(Stored data)
● ● ● ●

-- ==== Sys2Proof/Machine/Time.lean ====
section
/-! DEFINITION. The time base: sources, steps and slews, genlock inputs, PTP (R639 to R655, R668, R673). -/

namespace Sys2Proof.Machine

/-! ### Objects of R674 -/

def Dev.ptpDomain (d : Dev) : Nat := d.objNat 0x5031 1 127
def Dev.ptpPorts (d : Dev) : Nat := d.objNat 0x5031 2 3
def Dev.refMode (d : Dev) (k : Nat) : Nat := d.objNat (0x5032 + k) 1 0
def Dev.refTol (d : Dev) (k : Nat) : Nat := d.objNat (0x5032 + k) 4 500
def Dev.qualN (d : Dev) (k : Nat) : Nat := d.objNat (0x5032 + k) 5 8
def Dev.refPpm (d : Dev) (k : Nat) : Nat := d.objNat (0x5032 + k) 6 50

/-- TIME_SRC in force (R643). -/
def Dev.src (d : Dev) : Nat := d.get R.TB_SRC
/-- The sync state (R644). -/
def Dev.sync (d : Dev) : Nat := d.get R.TB_SYNC

/-! ### Steps (R652 to R654) -/

/-- Half of |x|'s remainder by 1,024 and the nearest multiple of 1,024, halves rounded toward zero (R652). -/
def stepJump (x : Int) : Int :=
  let a := x.natAbs
  let q := a / 1024
  let r := a % 1024
  let m := if 512 < r then q + 1 else q
  if x < 0 then -((m * 1024 : Nat) : Int) else ((m * 1024 : Nat) : Int)

/-- A command of TIME_CMD completes (R651). -/
def Dev.cmdDone (d : Dev) : Dev := (d.put R.TB_CMD_PEND 0).flagRaise R.TB_CMD_DONE 827

/-- A step is applied: the jump, and the remainder left to slew (R652). -/
def Dev.applyStep (d : Dev) (delta : Int) (byCommand : Bool) : Dev :=
  let jump := stepJump delta
  let dev := ((d.time.dev : Int) + jump * perNs).toNat
  let d := { d with time := { d.time with dev := dev, step := none, stepped := true } }
  let d := (d.bump R.TB_STEP_CNT 1).flagRaise R.TB_STEPPED 819
  if delta - jump = 0 then if byCommand then d.cmdDone else d
  else { d with time := { d.time with pend := some (.slew (delta - jump) byCommand) } }

/-- A step is decided: applied at the next tick, or held for the next quiet interval while a snake is in RUN
or RECOVER (R653). -/
def Dev.decideStep (d : Dev) (delta : Int) (byCommand : Bool) : Dev :=
  if d.anySnakeUp && !d.inQuiet then { d with time := { d.time with step := some (delta, byCommand) } }
  else d.applyStep delta byCommand

/-- The step that waits, at the first tick of a quiet interval. -/
def Dev.applyWaitingStep (d : Dev) : Dev :=
  match d.time.step with
  | some (delta, c) => d.applyStep delta c
  | none => d

/-- The servo of a steering source: a step beyond STEP_US, a slew within (R651). -/
def Dev.servo (d : Dev) (offset : Int) : Dev :=
  if d.get R.TB_STEP_US * 1000 < offset.natAbs then d.decideStep (-offset) false
  else if offset = 0 then d
  else { d with time := { d.time with pend := some (.slew (-offset) false) } }

/-- OFFSET_NS, signed and saturating (R671). -/
def Dev.putOffset (d : Dev) (offset : Int) : Dev :=
  d.put R.TB_OFFSET_NS (unsigned 32 (max (-(2 ^ 31 : Nat)) (min offset ((2 ^ 31 : Nat) - 1))))

/-! ### Sync states (R644) -/

/-- HOLDOVER is entered (R644, R673). -/
def Dev.enterHoldover (d : Dev) : Dev :=
  if d.sync = 3 then d
  else
    let d := (d.put R.TB_SYNC 3).bump R.TB_HOLD_CNT 1
    let d := { d with time := { d.time with holdSince := some d.time.dev, syncGood := 0 } }
    d.flagRaise R.TB_HOLDOVER 824

/-- HOLDOVER is left for ACQUIRE when the selected source returns (R644). -/
def Dev.sourceReturned (d : Dev) : Dev :=
  if d.sync = 3 then
    let d := d.put R.TB_SYNC 1
    ({ d with time := { d.time with holdSince := none } }).raise 825
  else if d.sync = 0 then d.put R.TB_SYNC 1
  else d

/-- A source is selected (R643, R644). -/
def Dev.selectSource (d : Dev) (src : Nat) : Dev :=
  let d := if d.sync = 3 then ({ d with time := { d.time with holdSince := none } }).raise 825 else d
  let d := d.put R.TB_SRC src
  let d := { d with time := { d.time with syncGood := 0 } }
  if src = 0 then d.put R.TB_SYNC 0 else d.put R.TB_SYNC 1

/-- One reading of the selected source: 16 within 100 ns running give LOCKED (R644). -/
def Dev.sourceReading (d : Dev) (offset : Int) : Dev :=
  let good := if offset.natAbs ≤ 100 then d.time.syncGood + 1 else 0
  let d := { d with time := { d.time with syncGood := good } }
  if 16 ≤ good ∧ d.sync = 1 then
    let d := d.put R.TB_SYNC 2
    if d.src = 1 then d.raise 816 else d
  else d

/-! ### PTP (R645 to R647) -/

/-- The order of the default best master choice: the smaller the better. -/
def announceRank (f : Foreign) : List Nat :=
  [f.data.priority1, f.data.clockClass, f.data.accuracy, f.data.variance, f.data.priority2,
   f.data.gmId.toNat, f.data.stepsRemoved, f.port]

/-- Lexicographic order on lists of numbers. -/
def lexLt : List Nat → List Nat → Bool
  | a :: s, b :: t => if a < b then true else if b < a then false else lexLt s t
  | [], _ :: _ => true
  | _, [] => false

/-- The best of the foreign masters. -/
def bestForeign : List Foreign → Option Foreign
  | [] => none
  | f :: t =>
    match bestForeign t with
    | none => some f
    | some g => if lexLt (announceRank g) (announceRank f) then some g else some f

/-- The best master is chosen again; a new winner is a failure followed by a return (R646). -/
def Dev.chooseMaster (d : Dev) : Dev :=
  match bestForeign d.time.foreign with
  | none => d
  | some f =>
    let same := match d.time.gm with
      | some g => g.data.gmId == f.data.gmId && g.port == f.port
      | none => false
    let known := d.time.gm.isSome
    let d := { d with time := { d.time with gm := some f } }
    let d := (d.put R.TB_GM_ID f.data.gmId.toNat).put R.TB_PTP_PORT f.port
    if same then d
    else
      let d := if known then d.raise 818 else d
      let d := { d with time := { d.time with syncGood := 0, syncRx := none, lastT := none } }
      if known && d.src == 1 then d.enterHoldover.sourceReturned else d

/-- A PTP message is taken on this port and domain (R645). -/
def Dev.ptpTakes (d : Dev) (port domain : Nat) : Bool :=
  decide (port < 10) && tbit d.ptpPorts port && domain == d.ptpDomain

/-- The message comes from the grandmaster in force. -/
def Dev.fromMaster (d : Dev) (port : Nat) (id : BitVec 64) : Bool :=
  match d.time.gm with
  | some g => g.data.gmId == id && g.port == port
  | none => false

/-- One measured Sync: origin and receive time, ns (R644, R645). -/
def Dev.syncMeasured (d : Dev) (origin rx : Nat) : Dev :=
  let offset : Int := (rx : Int) - origin - signed 32 (d.get R.TB_PATH_NS)
  let d := { d with time := { d.time with lastT := some (origin, rx), syncRx := none } }
  let d := d.putOffset offset
  if d.src = 1 then (d.sourceReturned.sourceReading offset).servo offset else d

/-- A PTP message arrives (R645). -/
def Dev.ptp (d : Dev) (port : Nat) : PtpMsg → Dev
  | .announce dom a =>
    if d.ptpTakes port dom then
      let f : Foreign := ⟨port, a⟩
      let others := d.time.foreign.filter (fun g => !(g.port == port && g.data.gmId == a.gmId))
      ({ d with time := { d.time with foreign := f :: others } }).chooseMaster
    else d
  | .sync dom id twoStep origin rx =>
    if d.ptpTakes port dom && d.fromMaster port id then
      let d := d.bump R.TB_SYNC_CNT 1
      if twoStep then { d with time := { d.time with syncRx := some rx } } else d.syncMeasured origin rx
    else d
  | .followUp dom id origin =>
    if d.ptpTakes port dom && d.fromMaster port id then
      match d.time.syncRx with
      | some rx => d.syncMeasured origin rx
      | none => d
    else d
  | .delayResp dom id rx =>
    if d.ptpTakes port dom && d.fromMaster port id then
      match d.time.lastT, Tab.get? d.time.delayTx port with
      | some (t1, t2), some t3 =>
        let path : Int := (((t2 : Int) - t1) + ((rx : Int) - t3)) / 2
        d.put R.TB_PATH_NS (unsigned 32 path)
      | _, _ => d
    else d
  | .other => d

/-- PTP_MESSAGE. -/
def execPtpMessage (port : Nat) (msg : PtpMsg) (s : State) : Out :=
  onUnit (decide (port < 10)) s (fun d => d.ptp port msg)

/-- PTP_FAIL (R646): Sync or Announce messages of the grandmaster have stopped and no other qualifies. -/
def execPtpFail (s : State) : Out :=
  .next (s.upd fun d =>
    let d := { d with time := { d.time with foreign := [], gm := none, syncGood := 0, syncRx := none } }
    let d := d.raise 817
    if d.src = 1 ∧ (d.sync = 1 ∨ d.sync = 2) then d.enterHoldover else d)

/-- The IP_ADDR of control port k (R783). -/
def Dev.ipAddr (d : Dev) (k : Nat) : Nat := if k = 0 then d.objNat 0x7050 1 0 else d.objNat 0x17051 1 0

/-- DELAY_REQ (R645, R782): a Delay_Req leaves an enabled port; a control port without IP_ADDR sends none. -/
def execDelayReq (port : Nat) (s : State) : Out :=
  onUnit (decide (port < 10)) s (fun d =>
    if !tbit d.ptpPorts port || (decide (port < 2) && d.ipAddr port == 0) then d
    else ({ d with time := { d.time with delayTx := Tab.set d.time.delayTx port d.devNs } }).send (.delayReq port))

/-! ### Genlock inputs (R648, R649) -/

def Dev.refIn (d : Dev) (k : Nat) : RefIn := Tab.getD d.time.refs k {}
def Dev.putRef (d : Dev) (k : Nat) (r : RefIn) : Dev := { d with time := { d.time with refs := Tab.set d.time.refs k r } }
def refQ (k : Nat) : Fld := if k = 0 then R.TB_REF0_Q else R.TB_REF1_Q

/-- Input k is disqualified; HOLDOVER where it is selected (R644, R648). -/
def Dev.refDisqualify (d : Dev) (k : Nat) : Dev :=
  let r := d.refIn k
  let d := d.putRef k { r with good := 0, bad := 0 }
  if d.on (refQ k) then
    let d := (d.put (refQ k) 0).bump R.TB_DISQ_CNT 1
    let d := d.raise (if k = 0 then 821 else 823)
    if d.src = 2 + k then d.enterHoldover else d
  else d

/-- A reading of input k that lies outside its limits: the third in a row disqualifies (R648). -/
def Dev.refBad (d : Dev) (k : Nat) : Dev :=
  let r := d.refIn k
  if 2 ≤ r.bad then d.refDisqualify k else d.putRef k { r with good := 0, bad := r.bad + 1 }

/-- A reading of input k within its limits. The first element of the answer is true at the reading that
qualifies the input. -/
def Dev.refGood (d : Dev) (k : Nat) : Bool × Dev :=
  let r := d.refIn k
  let r := { r with good := r.good + 1, bad := 0 }
  let d := d.putRef k r
  if d.qualN k ≤ r.good ∧ !d.on (refQ k) then
    (true, (d.put (refQ k) 1).raise (if k = 0 then 820 else 822))
  else (false, d)

/-- The step that lays an edge at device time t GRID_PHASE after a grid point (R649). -/
def Dev.edgeStep (d : Dev) (t : Nat) : Int :=
  let target := t - d.gridPhase
  let hi := gridFrom d.num d.den d.gridPhase target
  let m : Int := ((((target : Int) - d.gridPhase) * d.den) / (d.num : Int))
  let lo := (gridPoint d.num d.den d.gridPhase m)
  let up : Int := (hi : Int) + d.gridPhase - t
  let down : Int := lo + d.gridPhase - t
  if down.natAbs < up.natAbs then down else up

/-- REF_IN_EDGE (R648, R649): an edge of the set polarity in FRAME mode, its error from the expected time
and its pulse width. -/
def execRefInEdge (input : Nat) (errorNs : Int) (widthNs : Nat) (s : State) : Out :=
  onUnit (decide (input < 2)) s (fun d =>
    if d.refMode input ≠ 1 then d
    else if errorNs.natAbs ≤ d.refTol input ∧ 100 ≤ widthNs then
      let (first, d) := d.refGood input
      if d.src = 2 + input ∧ d.on (refQ input) then
        let d := d.putOffset errorNs
        let d := d.sourceReturned
        if first then
          let step := d.edgeStep d.devNs
          if step = 0 then d else d.decideStep step false
        else (d.sourceReading errorNs).servo errorNs
      else d
    else d.refBad input)

/-- REF_WINDOW_END (R648): a 10 ms window of F10M mode counted this many cycles. -/
def execRefWindowEnd (input cycles : Nat) (s : State) : Out :=
  onUnit (decide (input < 2)) s (fun d =>
    if d.refMode input ≠ 2 then d
    else
      let dev : Int := (cycles : Int) - 100000
      if dev.natAbs * 10 ≤ d.refPpm input then
        let (_, d) := d.refGood input
        if d.src = 2 + input ∧ d.on (refQ input) then
          let offset := dev * 100
          ((d.putOffset offset).sourceReturned.sourceReading offset).servo offset
        else d
      else d.refBad input)

/-- REF_EDGE_MISSING (R648): an expected edge did not come; in F10M mode, none for 1 µs. -/
def execRefEdgeMissing (input : Nat) (s : State) : Out :=
  onUnit (decide (input < 2)) s (fun d =>
    if d.refMode input = 1 then d.refBad input
    else if d.refMode input = 2 then d.refDisqualify input
    else d)

/-! ### TIME_CMD (R651) -/

/-- Requesters that reach the registers of function 0: function 0 and the banker (R678, R723). -/
def fullAccess (req : Nat) : Bool := req == 0 || req == 32

/-- A TIME_CMD is refused (R651). -/
def Dev.timeReject (d : Dev) : Dev := d.flagRaise R.TB_CMD_REJ 828

/-- TIME_SET as a time of day, ns. -/
def Dev.timeSetNs (d : Dev) : Int :=
  (((d.get R.TB_TIME_SET_SEC_LO + d.get R.TB_TIME_SET_SEC_HI * 2 ^ 32) * 1000000000 + d.get R.TB_TIME_SET_NS : Nat) : Int)

/-- The source is FREE, so that TIME_CMD is accepted. -/
def Dev.timeFree (d : Dev) : Bool := d.src == 0

/-- TIME_CMD of STEP. -/
def Dev.stepCmd (d : Dev) : Dev :=
  if !d.timeFree then d.timeReject
  else
    let delta := d.timeSetNs - d.devNs
    let d := { d with time := { d.time with pend := none } }
    let d := d.put R.TB_CMD_PEND 1
    d.decideStep delta true

/-- STEP (R651): TIME_CMD 1. -/
def execStep (req : Nat) (s : State) : Out :=
  onUnit (decide (req < 33)) s (fun d => if fullAccess req then d.stepCmd else d)

/-- TIME_CMD of SLEW. -/
def Dev.slewCmd (d : Dev) : Dev :=
  if !d.timeFree then d.timeReject
  else
    let n := signed 64 (d.get R.TB_TIME_SET_NS + d.get R.TB_TIME_SET_SEC_LO * 2 ^ 32)
    ({ d with time := { d.time with pend := some (.slew n true) } }).put R.TB_CMD_PEND 2

/-- SLEW (R651): TIME_CMD 2. -/
def execSlew (req : Nat) (s : State) : Out :=
  onUnit (decide (req < 33)) s (fun d => if fullAccess req then d.slewCmd else d)

/-- TIME_CMD of AT_SECOND. -/
def Dev.atSecondCmd (d : Dev) : Dev :=
  if !d.timeFree || d.get R.TB_TIME_SET_NS ≠ 0 then d.timeReject
  else
    let sec := d.get R.TB_TIME_SET_SEC_LO + d.get R.TB_TIME_SET_SEC_HI * 2 ^ 32
    ({ d with time := { d.time with pend := some (.atSecond sec d.time.dev) } }).put R.TB_CMD_PEND 3

/-- AT_SECOND (R651): TIME_CMD 3. -/
def execAtSecond (req : Nat) (s : State) : Out :=
  onUnit (decide (req < 33)) s (fun d => if fullAccess req then d.atSecondCmd else d)

/-- SECOND_BOUNDARY (R651, R653): device time reaches a second. An AT_SECOND written less than 1 µs before
waits for the next. -/
def execSecondBoundary (s : State) : Out :=
  .next (s.upd fun d =>
    let d := d.reach ((d.sec + 1) * perSec)
    match d.time.pend with
    | some (.atSecond sec written) =>
      if d.time.dev - written < perUs then d
      else
        let delta : Int := ((sec * 1000000000 : Nat) : Int) - d.devNs
        ({ d with time := { d.time with pend := none } }).decideStep delta true
    | _ => d)

/-- SLEW_DONE (R651): the slew under way ends. -/
def execSlewDone (s : State) : Out :=
  .next (s.upd fun d =>
    match d.time.pend with
    | some (.slew _ c) =>
      let d := { d with time := { d.time with pend := none } }
      if c then d.cmdDone else d
    | _ => d)

/-- HOLD_60S (R673): HOLDOVER has lasted 60 s. -/
def execHold60s (s : State) : Out :=
  .next (s.upd fun d => if d.sync = 3 then d.raise 826 else d)

/-- TIME_NS_READ (R650): the nanoseconds of device time or of the next present instant, with the seconds of
the same instant latched for this requester. -/
def execTimeNsRead (req : Nat) (nextPres : Bool) (s : State) : Out :=
  onUnit (decide (req < 33)) s (fun d =>
    if nextPres then
      let t := d.nextPresNs
      { d with time := { d.time with shadowPres := Tab.set d.time.shadowPres req (t / 1000000000) },
               acc := { d.acc with readData := t % 1000000000 } }
    else
      { d with time := { d.time with shadow := Tab.set d.time.shadow req d.sec },
               acc := { d.acc with readData := d.nsec } })

end Sys2Proof.Machine
end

● ● ● ●

REQUIRED ACTION: Please return every line from the first one in the records above down to the line containing "Objects of R674 -/", including both, exactly as written and nothing more.

EXERCISE OUTPUT:
-- ==== Sys2Proof/Machine/Time.lean ====
section
/-! DEFINITION. The time base: sources, steps and slews, genlock inputs, PTP (R639 to R655, R668, R673). -/

namespace Sys2Proof.Machine

/-! ### Objects of R674 -/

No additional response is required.